- Description of the task -
Look through the records and copy each line that has "changedChs" in it.

- Data -

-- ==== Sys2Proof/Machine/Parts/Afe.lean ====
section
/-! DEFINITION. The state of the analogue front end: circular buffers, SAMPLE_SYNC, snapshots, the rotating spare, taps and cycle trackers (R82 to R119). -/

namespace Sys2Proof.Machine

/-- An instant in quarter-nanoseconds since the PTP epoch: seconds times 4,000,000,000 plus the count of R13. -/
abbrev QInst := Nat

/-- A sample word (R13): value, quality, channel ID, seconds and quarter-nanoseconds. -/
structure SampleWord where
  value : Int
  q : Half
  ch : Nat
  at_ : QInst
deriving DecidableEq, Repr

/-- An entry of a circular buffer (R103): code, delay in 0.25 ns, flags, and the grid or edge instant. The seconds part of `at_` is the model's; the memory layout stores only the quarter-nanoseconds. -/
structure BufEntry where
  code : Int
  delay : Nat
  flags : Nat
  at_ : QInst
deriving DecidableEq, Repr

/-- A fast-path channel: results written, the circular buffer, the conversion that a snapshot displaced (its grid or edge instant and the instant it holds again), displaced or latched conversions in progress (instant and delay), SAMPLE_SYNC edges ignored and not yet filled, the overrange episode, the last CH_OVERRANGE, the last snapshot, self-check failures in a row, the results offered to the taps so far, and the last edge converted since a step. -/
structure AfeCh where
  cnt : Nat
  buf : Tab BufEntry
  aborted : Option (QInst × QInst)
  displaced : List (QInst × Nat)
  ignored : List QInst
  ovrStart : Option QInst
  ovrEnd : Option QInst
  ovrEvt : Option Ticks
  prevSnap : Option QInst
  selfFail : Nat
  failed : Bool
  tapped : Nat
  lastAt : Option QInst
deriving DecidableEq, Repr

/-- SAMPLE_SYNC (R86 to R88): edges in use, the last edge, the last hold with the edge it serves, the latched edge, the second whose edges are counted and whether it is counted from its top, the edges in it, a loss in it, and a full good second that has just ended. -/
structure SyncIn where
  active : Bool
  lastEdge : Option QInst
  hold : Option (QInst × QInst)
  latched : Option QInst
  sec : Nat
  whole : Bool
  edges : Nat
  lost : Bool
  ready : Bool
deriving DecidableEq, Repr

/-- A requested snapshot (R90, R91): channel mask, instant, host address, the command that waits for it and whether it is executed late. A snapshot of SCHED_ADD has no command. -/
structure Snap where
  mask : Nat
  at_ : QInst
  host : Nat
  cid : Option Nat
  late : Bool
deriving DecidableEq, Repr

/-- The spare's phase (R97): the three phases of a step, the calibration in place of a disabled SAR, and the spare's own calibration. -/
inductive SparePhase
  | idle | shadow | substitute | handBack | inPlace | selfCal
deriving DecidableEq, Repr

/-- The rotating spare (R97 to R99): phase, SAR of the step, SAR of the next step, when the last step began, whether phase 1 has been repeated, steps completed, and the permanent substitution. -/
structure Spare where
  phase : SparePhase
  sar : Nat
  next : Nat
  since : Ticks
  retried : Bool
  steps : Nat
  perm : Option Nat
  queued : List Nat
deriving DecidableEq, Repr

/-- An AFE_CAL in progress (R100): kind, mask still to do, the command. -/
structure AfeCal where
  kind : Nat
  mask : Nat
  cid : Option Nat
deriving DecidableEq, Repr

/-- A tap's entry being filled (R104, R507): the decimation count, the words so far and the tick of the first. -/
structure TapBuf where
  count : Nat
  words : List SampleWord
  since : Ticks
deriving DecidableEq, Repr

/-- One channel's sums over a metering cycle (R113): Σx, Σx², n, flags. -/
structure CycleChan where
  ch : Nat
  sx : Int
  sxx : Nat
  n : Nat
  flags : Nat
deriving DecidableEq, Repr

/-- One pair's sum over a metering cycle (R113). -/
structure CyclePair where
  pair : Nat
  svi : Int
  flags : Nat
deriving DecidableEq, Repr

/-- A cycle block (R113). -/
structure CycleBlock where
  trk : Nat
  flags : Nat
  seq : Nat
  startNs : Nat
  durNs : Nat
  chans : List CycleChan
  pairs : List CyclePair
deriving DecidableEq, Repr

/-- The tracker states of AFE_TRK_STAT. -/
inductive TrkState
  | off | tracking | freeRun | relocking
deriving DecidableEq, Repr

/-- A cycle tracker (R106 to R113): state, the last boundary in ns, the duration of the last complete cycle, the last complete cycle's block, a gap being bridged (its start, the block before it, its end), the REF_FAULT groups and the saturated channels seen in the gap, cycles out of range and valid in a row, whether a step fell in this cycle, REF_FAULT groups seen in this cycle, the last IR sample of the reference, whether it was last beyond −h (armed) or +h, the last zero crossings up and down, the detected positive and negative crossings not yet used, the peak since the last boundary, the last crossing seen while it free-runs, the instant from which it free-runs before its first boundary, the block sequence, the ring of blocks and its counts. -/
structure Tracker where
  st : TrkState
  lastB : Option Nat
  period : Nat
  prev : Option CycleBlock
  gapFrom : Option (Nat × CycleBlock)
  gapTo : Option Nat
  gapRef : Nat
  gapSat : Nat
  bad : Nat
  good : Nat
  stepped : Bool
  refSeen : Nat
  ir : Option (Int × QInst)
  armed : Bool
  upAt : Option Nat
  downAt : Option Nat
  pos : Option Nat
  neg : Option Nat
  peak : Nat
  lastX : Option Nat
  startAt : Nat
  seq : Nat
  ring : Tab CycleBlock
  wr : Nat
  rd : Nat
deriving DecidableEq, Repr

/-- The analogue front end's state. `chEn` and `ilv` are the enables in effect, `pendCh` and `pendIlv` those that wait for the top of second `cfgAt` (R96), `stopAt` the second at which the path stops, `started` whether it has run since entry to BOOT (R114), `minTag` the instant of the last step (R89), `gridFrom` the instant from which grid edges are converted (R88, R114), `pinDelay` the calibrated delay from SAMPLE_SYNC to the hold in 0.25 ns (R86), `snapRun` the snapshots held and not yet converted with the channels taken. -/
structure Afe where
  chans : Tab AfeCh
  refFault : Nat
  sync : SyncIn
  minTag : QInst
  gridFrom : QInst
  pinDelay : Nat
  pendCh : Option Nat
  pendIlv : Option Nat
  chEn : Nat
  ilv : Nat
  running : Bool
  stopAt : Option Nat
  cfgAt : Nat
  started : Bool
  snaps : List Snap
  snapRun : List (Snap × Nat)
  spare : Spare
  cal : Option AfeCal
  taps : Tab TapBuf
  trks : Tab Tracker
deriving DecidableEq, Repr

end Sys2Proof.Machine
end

==

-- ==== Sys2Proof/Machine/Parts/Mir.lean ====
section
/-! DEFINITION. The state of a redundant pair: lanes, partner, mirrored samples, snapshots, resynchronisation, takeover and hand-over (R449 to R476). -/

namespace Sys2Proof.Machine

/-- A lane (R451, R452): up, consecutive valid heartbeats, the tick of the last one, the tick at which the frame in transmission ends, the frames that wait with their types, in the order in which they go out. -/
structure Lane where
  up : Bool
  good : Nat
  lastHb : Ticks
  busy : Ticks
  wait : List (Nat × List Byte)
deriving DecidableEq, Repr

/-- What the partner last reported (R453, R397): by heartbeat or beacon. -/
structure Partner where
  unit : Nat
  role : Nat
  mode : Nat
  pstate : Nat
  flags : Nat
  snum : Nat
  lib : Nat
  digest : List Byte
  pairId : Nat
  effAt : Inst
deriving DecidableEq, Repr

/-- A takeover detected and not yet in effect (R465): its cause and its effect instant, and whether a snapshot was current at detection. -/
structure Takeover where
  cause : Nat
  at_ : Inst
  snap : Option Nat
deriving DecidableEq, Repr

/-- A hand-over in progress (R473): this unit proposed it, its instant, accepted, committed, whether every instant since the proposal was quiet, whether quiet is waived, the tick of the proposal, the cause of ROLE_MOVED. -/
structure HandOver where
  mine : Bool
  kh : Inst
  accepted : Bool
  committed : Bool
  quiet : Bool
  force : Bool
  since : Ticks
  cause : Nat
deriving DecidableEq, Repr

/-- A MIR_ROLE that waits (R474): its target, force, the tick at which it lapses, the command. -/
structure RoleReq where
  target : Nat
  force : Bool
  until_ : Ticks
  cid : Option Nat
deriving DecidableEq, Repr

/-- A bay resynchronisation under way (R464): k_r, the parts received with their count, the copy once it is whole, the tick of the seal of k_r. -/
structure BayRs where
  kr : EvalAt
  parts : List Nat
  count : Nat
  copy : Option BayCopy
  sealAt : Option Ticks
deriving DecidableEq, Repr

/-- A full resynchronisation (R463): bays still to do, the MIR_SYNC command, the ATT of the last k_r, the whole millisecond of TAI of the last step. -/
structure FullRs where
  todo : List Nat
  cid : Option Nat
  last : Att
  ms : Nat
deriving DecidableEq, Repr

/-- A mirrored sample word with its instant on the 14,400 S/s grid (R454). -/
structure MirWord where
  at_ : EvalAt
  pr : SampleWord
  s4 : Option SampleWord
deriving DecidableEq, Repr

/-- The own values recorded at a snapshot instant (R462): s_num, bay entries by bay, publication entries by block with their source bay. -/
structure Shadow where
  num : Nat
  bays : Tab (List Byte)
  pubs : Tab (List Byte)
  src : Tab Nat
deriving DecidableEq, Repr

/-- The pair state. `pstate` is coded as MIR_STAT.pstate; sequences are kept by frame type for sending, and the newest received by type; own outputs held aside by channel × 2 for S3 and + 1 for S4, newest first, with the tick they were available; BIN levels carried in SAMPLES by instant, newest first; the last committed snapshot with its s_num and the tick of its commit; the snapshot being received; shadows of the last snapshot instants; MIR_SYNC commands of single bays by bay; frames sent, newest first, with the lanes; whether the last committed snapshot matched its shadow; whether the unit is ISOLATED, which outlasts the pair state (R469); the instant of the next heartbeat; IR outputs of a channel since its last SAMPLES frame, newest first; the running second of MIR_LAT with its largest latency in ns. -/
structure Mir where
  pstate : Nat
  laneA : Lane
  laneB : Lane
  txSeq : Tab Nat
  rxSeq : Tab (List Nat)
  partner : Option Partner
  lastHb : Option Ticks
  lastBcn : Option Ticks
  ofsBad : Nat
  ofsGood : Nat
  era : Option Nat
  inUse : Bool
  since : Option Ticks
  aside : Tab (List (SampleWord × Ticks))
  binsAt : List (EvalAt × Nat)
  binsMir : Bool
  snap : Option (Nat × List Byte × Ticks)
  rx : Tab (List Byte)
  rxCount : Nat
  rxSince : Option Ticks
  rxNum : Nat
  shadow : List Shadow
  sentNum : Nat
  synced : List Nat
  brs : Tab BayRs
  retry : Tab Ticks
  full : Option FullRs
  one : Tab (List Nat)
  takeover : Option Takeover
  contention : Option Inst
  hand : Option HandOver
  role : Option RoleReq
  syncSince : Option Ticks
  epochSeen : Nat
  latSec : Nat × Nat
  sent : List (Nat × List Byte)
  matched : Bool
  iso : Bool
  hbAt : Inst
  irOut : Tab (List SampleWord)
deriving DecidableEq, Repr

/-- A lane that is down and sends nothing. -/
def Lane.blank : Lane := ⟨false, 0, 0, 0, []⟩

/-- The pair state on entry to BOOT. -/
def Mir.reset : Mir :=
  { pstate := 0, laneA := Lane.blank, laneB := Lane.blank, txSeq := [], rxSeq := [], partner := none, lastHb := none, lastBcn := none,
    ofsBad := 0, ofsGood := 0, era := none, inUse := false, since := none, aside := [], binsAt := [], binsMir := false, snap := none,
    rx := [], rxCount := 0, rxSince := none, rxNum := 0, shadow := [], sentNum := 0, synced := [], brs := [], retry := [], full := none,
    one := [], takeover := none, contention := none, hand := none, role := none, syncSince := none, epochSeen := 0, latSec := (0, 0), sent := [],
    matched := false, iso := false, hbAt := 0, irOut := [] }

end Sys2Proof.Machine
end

...

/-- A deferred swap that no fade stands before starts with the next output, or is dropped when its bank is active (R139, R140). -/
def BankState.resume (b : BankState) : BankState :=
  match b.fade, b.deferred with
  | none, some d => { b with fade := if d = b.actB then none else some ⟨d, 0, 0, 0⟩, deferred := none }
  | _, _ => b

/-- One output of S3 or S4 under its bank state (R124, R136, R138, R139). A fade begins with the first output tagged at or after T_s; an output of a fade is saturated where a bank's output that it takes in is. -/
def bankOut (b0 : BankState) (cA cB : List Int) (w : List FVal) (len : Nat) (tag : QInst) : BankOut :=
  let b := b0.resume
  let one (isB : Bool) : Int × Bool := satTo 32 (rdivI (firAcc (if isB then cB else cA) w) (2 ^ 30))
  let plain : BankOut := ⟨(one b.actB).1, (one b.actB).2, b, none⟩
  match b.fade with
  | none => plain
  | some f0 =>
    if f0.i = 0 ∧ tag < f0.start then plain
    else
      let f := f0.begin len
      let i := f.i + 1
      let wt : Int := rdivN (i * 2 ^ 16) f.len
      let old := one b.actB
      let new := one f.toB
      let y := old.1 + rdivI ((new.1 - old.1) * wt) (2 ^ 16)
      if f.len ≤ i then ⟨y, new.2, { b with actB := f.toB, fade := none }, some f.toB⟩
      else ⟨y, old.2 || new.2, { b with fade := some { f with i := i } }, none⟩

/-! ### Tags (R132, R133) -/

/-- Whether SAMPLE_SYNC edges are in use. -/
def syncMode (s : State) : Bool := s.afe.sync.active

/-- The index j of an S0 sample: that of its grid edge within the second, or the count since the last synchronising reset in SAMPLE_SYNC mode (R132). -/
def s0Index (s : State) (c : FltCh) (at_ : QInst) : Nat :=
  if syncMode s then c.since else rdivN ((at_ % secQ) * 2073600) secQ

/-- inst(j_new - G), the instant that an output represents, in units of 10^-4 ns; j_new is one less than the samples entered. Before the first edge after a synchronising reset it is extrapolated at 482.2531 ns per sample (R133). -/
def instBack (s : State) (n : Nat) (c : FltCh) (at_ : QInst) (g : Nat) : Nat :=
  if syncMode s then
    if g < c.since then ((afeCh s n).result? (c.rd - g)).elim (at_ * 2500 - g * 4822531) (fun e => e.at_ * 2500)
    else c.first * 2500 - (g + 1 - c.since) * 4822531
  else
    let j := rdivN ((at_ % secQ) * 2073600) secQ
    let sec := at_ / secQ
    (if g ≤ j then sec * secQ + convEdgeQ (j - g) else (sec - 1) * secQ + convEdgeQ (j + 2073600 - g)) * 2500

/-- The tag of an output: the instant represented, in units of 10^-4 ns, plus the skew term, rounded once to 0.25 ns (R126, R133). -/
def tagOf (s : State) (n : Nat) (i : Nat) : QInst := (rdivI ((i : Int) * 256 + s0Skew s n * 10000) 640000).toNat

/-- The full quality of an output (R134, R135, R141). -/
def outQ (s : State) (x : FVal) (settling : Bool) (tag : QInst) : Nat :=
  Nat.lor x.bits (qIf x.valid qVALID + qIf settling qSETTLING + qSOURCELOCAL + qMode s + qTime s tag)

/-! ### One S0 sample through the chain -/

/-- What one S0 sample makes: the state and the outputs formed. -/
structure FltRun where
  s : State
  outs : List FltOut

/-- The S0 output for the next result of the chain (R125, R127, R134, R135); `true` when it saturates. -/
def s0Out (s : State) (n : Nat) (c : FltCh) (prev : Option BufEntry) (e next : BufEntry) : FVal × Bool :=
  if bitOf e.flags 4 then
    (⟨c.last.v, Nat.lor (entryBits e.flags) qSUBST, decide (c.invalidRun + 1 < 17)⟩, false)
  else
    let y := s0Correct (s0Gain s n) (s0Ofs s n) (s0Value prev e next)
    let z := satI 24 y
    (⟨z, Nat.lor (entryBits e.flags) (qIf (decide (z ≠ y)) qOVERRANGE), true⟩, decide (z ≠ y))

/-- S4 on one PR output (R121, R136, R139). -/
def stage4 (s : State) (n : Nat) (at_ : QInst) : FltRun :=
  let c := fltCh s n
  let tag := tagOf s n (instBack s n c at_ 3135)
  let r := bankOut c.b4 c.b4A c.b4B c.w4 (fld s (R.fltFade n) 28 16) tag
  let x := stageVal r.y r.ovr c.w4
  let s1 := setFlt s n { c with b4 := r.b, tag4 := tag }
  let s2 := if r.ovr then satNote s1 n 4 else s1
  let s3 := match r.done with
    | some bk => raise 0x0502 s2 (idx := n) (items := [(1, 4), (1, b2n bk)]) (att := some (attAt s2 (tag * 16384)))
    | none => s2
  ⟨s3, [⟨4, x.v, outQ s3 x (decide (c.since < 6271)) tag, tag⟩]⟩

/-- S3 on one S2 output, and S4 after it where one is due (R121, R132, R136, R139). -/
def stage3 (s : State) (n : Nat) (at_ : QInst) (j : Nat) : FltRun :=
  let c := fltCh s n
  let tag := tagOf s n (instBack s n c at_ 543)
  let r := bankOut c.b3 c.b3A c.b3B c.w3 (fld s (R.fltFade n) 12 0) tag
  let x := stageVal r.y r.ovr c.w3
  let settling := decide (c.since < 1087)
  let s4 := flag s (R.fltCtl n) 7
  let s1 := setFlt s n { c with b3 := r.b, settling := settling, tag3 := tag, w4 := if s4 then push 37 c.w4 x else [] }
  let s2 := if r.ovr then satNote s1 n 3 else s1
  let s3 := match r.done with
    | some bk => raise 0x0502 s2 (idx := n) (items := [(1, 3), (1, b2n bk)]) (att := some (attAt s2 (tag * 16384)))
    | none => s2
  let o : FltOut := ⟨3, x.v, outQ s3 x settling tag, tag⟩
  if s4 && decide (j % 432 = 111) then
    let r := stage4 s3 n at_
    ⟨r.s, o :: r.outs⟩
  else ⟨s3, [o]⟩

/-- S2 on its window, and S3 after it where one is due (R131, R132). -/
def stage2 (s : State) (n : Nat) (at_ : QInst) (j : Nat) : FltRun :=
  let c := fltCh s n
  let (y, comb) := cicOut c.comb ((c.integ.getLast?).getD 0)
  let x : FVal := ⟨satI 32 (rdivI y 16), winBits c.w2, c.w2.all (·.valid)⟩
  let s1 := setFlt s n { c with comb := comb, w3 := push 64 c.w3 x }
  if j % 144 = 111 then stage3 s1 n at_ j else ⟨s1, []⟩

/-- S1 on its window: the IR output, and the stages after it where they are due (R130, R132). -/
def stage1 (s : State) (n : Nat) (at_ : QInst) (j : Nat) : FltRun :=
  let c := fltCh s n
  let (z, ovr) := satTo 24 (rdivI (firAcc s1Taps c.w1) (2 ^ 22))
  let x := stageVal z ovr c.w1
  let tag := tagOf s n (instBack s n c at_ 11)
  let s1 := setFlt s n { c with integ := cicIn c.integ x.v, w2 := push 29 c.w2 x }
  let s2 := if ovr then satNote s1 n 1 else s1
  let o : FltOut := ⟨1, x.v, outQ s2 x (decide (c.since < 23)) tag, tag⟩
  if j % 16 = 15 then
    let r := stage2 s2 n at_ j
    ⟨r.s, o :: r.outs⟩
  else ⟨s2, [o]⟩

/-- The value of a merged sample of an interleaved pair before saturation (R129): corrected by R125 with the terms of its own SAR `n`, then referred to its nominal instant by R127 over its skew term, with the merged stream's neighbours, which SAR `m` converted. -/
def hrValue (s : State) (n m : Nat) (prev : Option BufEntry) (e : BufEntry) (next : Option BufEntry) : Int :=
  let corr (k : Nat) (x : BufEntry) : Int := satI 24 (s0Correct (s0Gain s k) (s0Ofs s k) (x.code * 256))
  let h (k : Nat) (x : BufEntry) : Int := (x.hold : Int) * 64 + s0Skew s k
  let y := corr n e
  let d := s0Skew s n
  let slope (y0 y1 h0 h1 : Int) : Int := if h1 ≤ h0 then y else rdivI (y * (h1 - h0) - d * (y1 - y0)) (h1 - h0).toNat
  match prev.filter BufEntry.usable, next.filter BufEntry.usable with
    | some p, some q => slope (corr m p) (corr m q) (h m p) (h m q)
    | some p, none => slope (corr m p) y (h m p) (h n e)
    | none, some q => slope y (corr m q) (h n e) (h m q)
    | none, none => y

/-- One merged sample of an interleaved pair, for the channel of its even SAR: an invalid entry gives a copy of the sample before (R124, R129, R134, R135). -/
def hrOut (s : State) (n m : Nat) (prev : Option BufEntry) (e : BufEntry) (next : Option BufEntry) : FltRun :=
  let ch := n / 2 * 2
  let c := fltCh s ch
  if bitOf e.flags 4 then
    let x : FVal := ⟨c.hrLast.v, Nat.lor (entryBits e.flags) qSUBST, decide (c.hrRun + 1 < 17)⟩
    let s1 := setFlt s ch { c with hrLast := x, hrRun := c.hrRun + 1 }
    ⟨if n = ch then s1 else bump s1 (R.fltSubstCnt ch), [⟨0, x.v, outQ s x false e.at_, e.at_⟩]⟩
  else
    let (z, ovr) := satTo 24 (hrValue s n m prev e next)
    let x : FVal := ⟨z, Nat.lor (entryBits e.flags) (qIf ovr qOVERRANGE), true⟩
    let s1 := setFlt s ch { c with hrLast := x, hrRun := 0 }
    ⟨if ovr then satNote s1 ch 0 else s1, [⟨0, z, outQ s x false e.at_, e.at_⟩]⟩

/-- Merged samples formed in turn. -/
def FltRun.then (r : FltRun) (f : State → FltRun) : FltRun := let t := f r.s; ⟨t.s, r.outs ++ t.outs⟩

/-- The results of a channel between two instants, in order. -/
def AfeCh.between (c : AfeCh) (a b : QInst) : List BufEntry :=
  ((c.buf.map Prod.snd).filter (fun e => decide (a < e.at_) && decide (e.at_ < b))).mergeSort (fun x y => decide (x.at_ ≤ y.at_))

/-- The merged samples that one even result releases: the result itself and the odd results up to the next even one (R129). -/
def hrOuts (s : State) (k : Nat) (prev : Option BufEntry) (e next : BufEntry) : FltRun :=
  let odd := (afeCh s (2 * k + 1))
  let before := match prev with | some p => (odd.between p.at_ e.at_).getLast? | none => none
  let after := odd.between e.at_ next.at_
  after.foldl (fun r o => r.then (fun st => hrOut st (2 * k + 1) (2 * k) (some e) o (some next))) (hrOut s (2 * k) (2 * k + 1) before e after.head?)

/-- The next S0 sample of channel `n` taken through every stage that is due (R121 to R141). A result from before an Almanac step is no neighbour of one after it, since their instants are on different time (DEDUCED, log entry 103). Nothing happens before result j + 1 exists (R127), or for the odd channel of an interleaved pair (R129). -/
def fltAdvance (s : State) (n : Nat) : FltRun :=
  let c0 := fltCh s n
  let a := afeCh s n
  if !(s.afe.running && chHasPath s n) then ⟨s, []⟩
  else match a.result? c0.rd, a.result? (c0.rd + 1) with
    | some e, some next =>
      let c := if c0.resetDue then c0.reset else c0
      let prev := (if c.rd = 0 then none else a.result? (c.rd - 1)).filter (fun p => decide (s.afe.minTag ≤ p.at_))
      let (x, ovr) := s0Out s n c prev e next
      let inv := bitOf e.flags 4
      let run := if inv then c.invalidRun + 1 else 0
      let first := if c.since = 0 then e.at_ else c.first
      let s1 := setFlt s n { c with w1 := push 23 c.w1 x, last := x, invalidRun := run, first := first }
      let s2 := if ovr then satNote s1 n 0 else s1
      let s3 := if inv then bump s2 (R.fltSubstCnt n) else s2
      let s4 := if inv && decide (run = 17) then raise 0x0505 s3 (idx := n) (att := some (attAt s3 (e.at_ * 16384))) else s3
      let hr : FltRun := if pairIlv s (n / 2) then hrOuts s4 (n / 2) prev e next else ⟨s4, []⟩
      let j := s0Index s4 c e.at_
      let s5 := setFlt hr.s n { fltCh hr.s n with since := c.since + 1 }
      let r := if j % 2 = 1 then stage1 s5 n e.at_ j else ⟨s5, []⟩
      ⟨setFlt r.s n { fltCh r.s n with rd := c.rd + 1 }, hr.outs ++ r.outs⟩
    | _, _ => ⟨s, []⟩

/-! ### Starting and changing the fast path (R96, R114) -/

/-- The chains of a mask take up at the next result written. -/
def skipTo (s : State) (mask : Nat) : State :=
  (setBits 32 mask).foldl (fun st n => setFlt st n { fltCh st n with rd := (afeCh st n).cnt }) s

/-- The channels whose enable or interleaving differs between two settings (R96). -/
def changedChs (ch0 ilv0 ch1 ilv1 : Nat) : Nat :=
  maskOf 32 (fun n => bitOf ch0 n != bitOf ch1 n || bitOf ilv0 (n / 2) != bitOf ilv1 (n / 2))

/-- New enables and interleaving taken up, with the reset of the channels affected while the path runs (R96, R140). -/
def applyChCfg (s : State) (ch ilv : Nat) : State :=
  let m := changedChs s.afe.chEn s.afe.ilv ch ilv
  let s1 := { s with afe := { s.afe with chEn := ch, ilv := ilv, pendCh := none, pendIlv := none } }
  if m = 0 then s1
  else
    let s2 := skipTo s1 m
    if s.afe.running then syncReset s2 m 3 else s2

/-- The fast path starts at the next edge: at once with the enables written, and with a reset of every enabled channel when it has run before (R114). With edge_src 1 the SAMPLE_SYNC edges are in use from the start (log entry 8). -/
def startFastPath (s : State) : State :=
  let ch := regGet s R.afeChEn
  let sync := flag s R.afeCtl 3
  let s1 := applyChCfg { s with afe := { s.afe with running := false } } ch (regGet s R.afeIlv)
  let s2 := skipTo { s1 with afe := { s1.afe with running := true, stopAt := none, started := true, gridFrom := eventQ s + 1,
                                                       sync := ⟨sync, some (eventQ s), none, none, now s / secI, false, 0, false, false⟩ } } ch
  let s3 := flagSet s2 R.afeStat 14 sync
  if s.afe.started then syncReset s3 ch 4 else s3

- Expected answer -
def changedChs (ch0 ilv0 ch1 ilv1 : Nat) : Nat :=
  let m := changedChs s.afe.chEn s.afe.ilv ch ilv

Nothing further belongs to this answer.